-- Exercise --
Output must match the data below exactly from its first line through the line that contains "exact ⟨rfl, rfl⟩", with no other line.

═════ Given records

/-- Settles O10: each offset names its location, and each kind of location has its lemma. -/
theorem writesFollowTheRegisterMap : Obligations.WritesFollowTheRegisterMap := by
  refine ⟨readsWideByFields, fun s off v rest hc hr ha ho => ?_⟩
  refine ⟨?srst, ?ctrl, ?status, ?busy, ?cmd, ?ptag, ?wide, ?elsewhere⟩
  case srst =>
    rintro rfl hv
    refine ⟨_, step_withWrite v rest hc hr ha ho, ?_⟩
    rw [writeOffset_srst _ hv]
    exact ⟨rfl, rfl⟩
  case ctrl =>
    rintro rfl hv
    exact step_withWrite_writeLoc rest hc hr ha ho (locate_ctrl _) fun _ => hv
  case status =>
    rintro rfl
    rw [step_withWrite_writeLoc rest hc hr ha ho (locate_status _) nofun, ← Block.writeStatus_eq]
    rfl
  case busy =>
    rintro hb (rfl | rfl | ⟨r, j, hn⟩)
    · exact step_write_busy v rest hc hr ha ho hb (locate_cmd _) .cmd
    · exact step_write_busy v rest hc hr ha ho hb (locate_ptag _) .ptag
    · exact step_write_busy v rest hc hr ha ho hb (hn.locate_eq hc) (.wide r j)
  case cmd =>
    rintro hi rfl
    rw [step_withWrite_writeLoc rest hc hr ha ho (locate_cmd _) nofun, Block.writeLoc_cmd_of_idle v hi]
  case ptag =>
    rintro hi rfl
    refine ⟨(s.blk.writePtag v).pr, s.blk.writePtag_pr v, ?_⟩
    rw [step_withWrite_writeLoc rest hc hr ha ho (locate_ptag _) nofun, Block.writeLoc_ptag_of_idle v hi]
    rfl
  case wide =>
    intro hi r j hn
    obtain ⟨rfl, hj⟩ := hn.eq
    exact ⟨_, _, replacesWord_setWord _ v (hj.trans_le (r.words_le hc)), s.blk.holdsInstead_setWide r _,
      step_writeWord v rest hc hr hi hj⟩
  case elsewhere => exact step_write_elsewhere v rest hc hr ha ho

end Sys2Proof.Machine
end

section
/-! PROOFS. Writing every word of a wide register (20_memory.md R66, 30_encoding.md R99). -/

namespace Sys2Proof.Machine

variable {s t : State}

/-! ## The value -/

/-- `v` with the words numbered in `l` replaced, in order, by those of `n`. -/
def loadWords (n : Wide) (l : List Nat) (v : Wide) : Wide := l.foldl (fun v j => setWord v j (wordAt n j)) v

theorem getLsbD_wordAt (n : Wide) (j : Nat) {i : Nat} (hi : i < 32) :
    (wordAt n j).getLsbD i = n.getLsbD (32 * j + i) := by
  rw [wordAt, BitVec.getLsbD_extractLsb', decide_eq_true hi, Bool.true_and]

/-- A bit is that of `n` where its word was replaced, and else as it was. -/
theorem getLsbD_loadWords (n : Wide) (l : List Nat) (v : Wide) {i : Nat} (hi : i < 1024) :
    (loadWords n l v).getLsbD i = if i / 32 ∈ l then n.getLsbD i else v.getLsbD i := by
  induction l generalizing v with
  | nil => simp [loadWords]
  | cons j l ih =>
    have hstep : loadWords n (j :: l) v = loadWords n l (setWord v j (wordAt n j)) := rfl
    rw [hstep, ih, getLsbD_setWord v j _ i hi]
    by_cases hl : i / 32 ∈ l
    · simp [hl]
    · by_cases hj : i / 32 = j
      · have hin : 32 * j ≤ i ∧ i < 32 * j + 32 := by omega
        have hbit : 32 * j + (i - 32 * j) = i := by omega
        rw [if_neg hl, if_pos hin, if_pos (by simp [hj]), getLsbD_wordAt n j (by omega), hbit]
      · have hout : ¬ (32 * j ≤ i ∧ i < 32 * j + 32) := by omega
        rw [if_neg hl, if_neg hout, if_neg (by simp [hl, hj])]

/-- With all its `k` words replaced a register of that width holds `n`. -/
theorem loadWords_range {n v : Wide} {k : Nat} (hn : n.toNat < 2 ^ (32 * k)) (hv : v.toNat < 2 ^ (32 * k)) :
    loadWords n (List.range k) v = n := by
  rw [lt_two_pow_iff_bits] at hn hv
  apply BitVec.eq_of_getLsbD_eq
  intro i hi
  rw [getLsbD_loadWords n _ v hi]
  by_cases hik : i / 32 < k
  · rw [if_pos (List.mem_range.2 hik)]
  · have hge : 32 * k ≤ i := by omega
    rw [if_neg (mt List.mem_range.1 hik), hn i hge, hv i hge]

/-! ## The run -/

theorem run_succ_of_step {k : Nat} (h : step s = .next t) :
    Host.Core.run Sys2Proof.core (k + 1) s = Host.Core.run Sys2Proof.core k t := by
  have hstep : Sys2Proof.core.step s = .next t := h
  simp only [Host.Core.run, hstep]

/-- The last write to a wide register decides. -/
theorem Block.setWide_setWide (b : Block) (r : WideReg) (u v : Wide) :
    (b.setWide r u).setWide r v = b.setWide r v := by
  cases r <;> simp [Block.setWide]

theorem Block.setWide_ph (b : Block) (r : WideReg) (v : Wide) : (b.setWide r v).ph = b.ph := by
  cases r <;> rfl

/-- The writes of the words numbered in `l`, at least one, leave them loaded and change nothing else. -/
theorem run_loadWords {r : WideReg} (n : Wide) (rest : List Input) {l : List Nat} (hne : l ≠ [])
    (hc : s.cfg.legal = true) (hr : s.rstN = true) (hi : s.blk.ph = .idle)
    (hl : ∀ j ∈ l, j < r.words s.cfg) :
    Host.Core.run Sys2Proof.core l.length
        { s with inputs := l.map (fun j => wr s.cfg (r.offset + 4 * j) (wordAt n j)) ++ rest } =
      .next (s.written (s.blk.setWide r (loadWords n l (s.blk.getWide r))) rest) := by
  induction l generalizing s with
  | nil => exact absurd rfl hne
  | cons j l ih =>
    have hfirst := step_writeWord (wordAt n j)
      (l.map (fun j => wr s.cfg (r.offset + 4 * j) (wordAt n j)) ++ rest) hc hr hi (hl j List.mem_cons_self)
    refine (run_succ_of_step hfirst).trans ?_
    by_cases hnil : l = []
    · subst hnil; rfl
    · refine (ih (s := s.written (s.blk.setWide r (setWord (s.blk.getWide r) j (wordAt n j))) []) hnil hc hr
        ((s.blk.setWide_ph r _).trans hi) fun j hj => hl j (List.mem_cons_of_mem _ hj)).trans ?_
      simp only [State.written, Block.setWide_setWide, Block.getWide_setWide_self]
      rfl

/-- Settles O13: the words are loaded one by one, and together they are the value. -/
theorem loadingEveryWordLoadsTheValue : Obligations.LoadingEveryWordLoadsTheValue := by
  refine ⟨readsWideByFields, fun s r n rest hs hr hi hn => ?_⟩
  refine ⟨s.blk.setWide r n, s.blk.holdsInstead_setWide r n, ?_⟩
  have hne : List.range (r.words s.cfg) ≠ [] :=
    mt List.range_eq_nil.1 (Nat.one_le_iff_ne_zero.1 (r.one_le_words hs.cfg))
  have hrun := run_loadWords (s := s) n rest hne hs.cfg hr hi fun j => List.mem_range.1
  have hold := (Block.fits_iff_getWide.1 hs.fits).1 r
  rwa [List.length_range, loadWords_range hn hold] at hrun

end Sys2Proof.Machine
end

section
/-! PROOFS. What the host sees of a block that stays busy (20_memory.md R69, R71). -/

namespace Sys2Proof.Machine

variable {s t : State} {b b' : Block} {i : Instr}

/-! ## Blocks that differ in DONE, WERR, CTRL and the hidden sequencer alone -/

/-- `b'` is `b` but for DONE, WERR, IE and what the host cannot see of the sequencer (10_state.md R34 to R36). -/
def Block.SameRegisters (b b' : Block) : Prop :=
  b' = { b with
    done := b'.done, werr := b'.werr, ie := b'.ie, ph := b'.ph, li := b'.li, lr0 := b'.lr0, lr1 := b'.lr1 }

theorem eq_of_locate_ctrl {c : Config} {off : Nat} (h : locate c off = .ctrl) : off = 0x008 := by
  unfold locate at h
  iterate 2 (split at h; · cases h)
  split at h; · assumption
  iterate 2 (split at h; · cases h)
  split at h
  · split at h <;> cases h
  · cases h

/-- Every word but STATUS and CTRL reads the same. -/
theorem Block.SameRegisters.readLoc_eq (h : b.SameRegisters b') {c : Config} {off : Nat}
    (hstatus : off ≠ 0x004) (hctrl : off ≠ 0x008) :
    b'.readLoc c (locate c off) = b.readLoc c (locate c off) := by
  rw [h]
  cases hl : locate c off with
  | status => exact absurd (eq_of_locate_status hl) hstatus
  | ctrl => exact absurd (eq_of_locate_ctrl hl) hctrl
  | wide r j => cases r <;> rfl
  | cmd => rfl
  | id => rfl
  | ptag => rfl
  | reserved => rfl

/-- Of two busy blocks every bit of STATUS but DONE and WERR reads the same (10_state.md R30). -/
theorem Block.SameRegisters.statusWord_bit (h : b.SameRegisters b') (hb : b'.busy = b.busy) {n : Nat}
    (h1 : n ≠ 1) (h3 : n ≠ 3) : b'.statusWord.getLsbD n = b.statusWord.getLsbD n := by
  have herr : b'.err = b.err := by rw [h]
  have honc : b'.onc = b.onc := by rw [h]
  simp only [Block.statusWord, BitVec.getLsbD_append, herr, honc, hb]
  split_ifs with g0 g1 g2 g3
  · rfl
  · omega
  · rfl
  · omega
  · rfl
  · rfl

/-! ## Steps of the block -/

/-- A completion ends BUSY (60_exceptions.md R226). -/
theorem Block.complete_not_busy (b : Block) (e : Err) : ¬ (b.complete e).busy = true :=
  Bool.false_ne_true

theorem Block.finish_not_busy (b : Block) (rd : Reg) (r : Result Point) : ¬ (b.finish rd r).busy = true := by
  cases r <;> exact Block.complete_not_busy _ _

theorem Block.finishCheck_not_busy (b : Block) (r : Result Bool) : ¬ (b.finishCheck r).busy = true := by
  cases r <;> exact Bool.false_ne_true

/-- An addition that does not end the ladder writes an accumulator (44_ladder.md R186). -/
theorem Block.afterAdd_sameRegisters (b : Block) (r : Result Point) (hb : (b.afterAdd r).busy = true) :
    b.SameRegisters (b.afterAdd r) := by
  cases r with
  | ok T => rw [Block.afterAdd_ok]; rfl
  | fault e => exact absurd hb (b.complete_not_busy e)

/-- A doubling that does not end the ladder writes an accumulator and LI (44_ladder.md R187). -/
theorem Block.afterDbl_sameRegisters (b : Block) (rd : Reg) (r : Result Point)
    (hb : (b.afterDbl rd r).busy = true) : b.SameRegisters (b.afterDbl rd r) := by
  cases r with
  | ok T =>
    rw [Block.afterDbl_ok] at hb ⊢
    split at hb
    · exact absurd hb (Block.complete_not_busy _ .none)
    · rename_i hli
      rw [if_neg hli]
      rfl
  | fault e => exact absurd hb (b.complete_not_busy e)

/-- An instruction that leaves the block busy is a sub-operation of a ladder that goes on, or the answer
to a request (60_exceptions.md R225, R226). -/
theorem Executes.sameRegisters_of_busy (h : Executes i s t) (hb : t.blk.busy = true) :
    s.blk.SameRegisters t.blk := by
  cases h with
  | pchk => exact absurd hb (Block.finishCheck_not_busy _ _)
  | padd => exact absurd hb (Block.finish_not_busy _ _ _)
  | pdbl => exact absurd hb (Block.finish_not_busy _ _ _)
  | early => exact absurd hb (Block.finish_not_busy _ _ _)
  | add => exact Block.afterAdd_sameRegisters _ _ hb
  | dbl => exact Block.afterDbl_sameRegisters _ _ _ hb
  | madd => rfl
  | msub => rfl
  | mmul => rfl
  | minv => rfl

══════════

-- Written solution --
/-- Settles O10: each offset names its location, and each kind of location has its lemma. -/
theorem writesFollowTheRegisterMap : Obligations.WritesFollowTheRegisterMap := by
  refine ⟨readsWideByFields, fun s off v rest hc hr ha ho => ?_⟩
  refine ⟨?srst, ?ctrl, ?status, ?busy, ?cmd, ?ptag, ?wide, ?elsewhere⟩
  case srst =>
    rintro rfl hv
    refine ⟨_, step_withWrite v rest hc hr ha ho, ?_⟩
    rw [writeOffset_srst _ hv]
    exact ⟨rfl, rfl⟩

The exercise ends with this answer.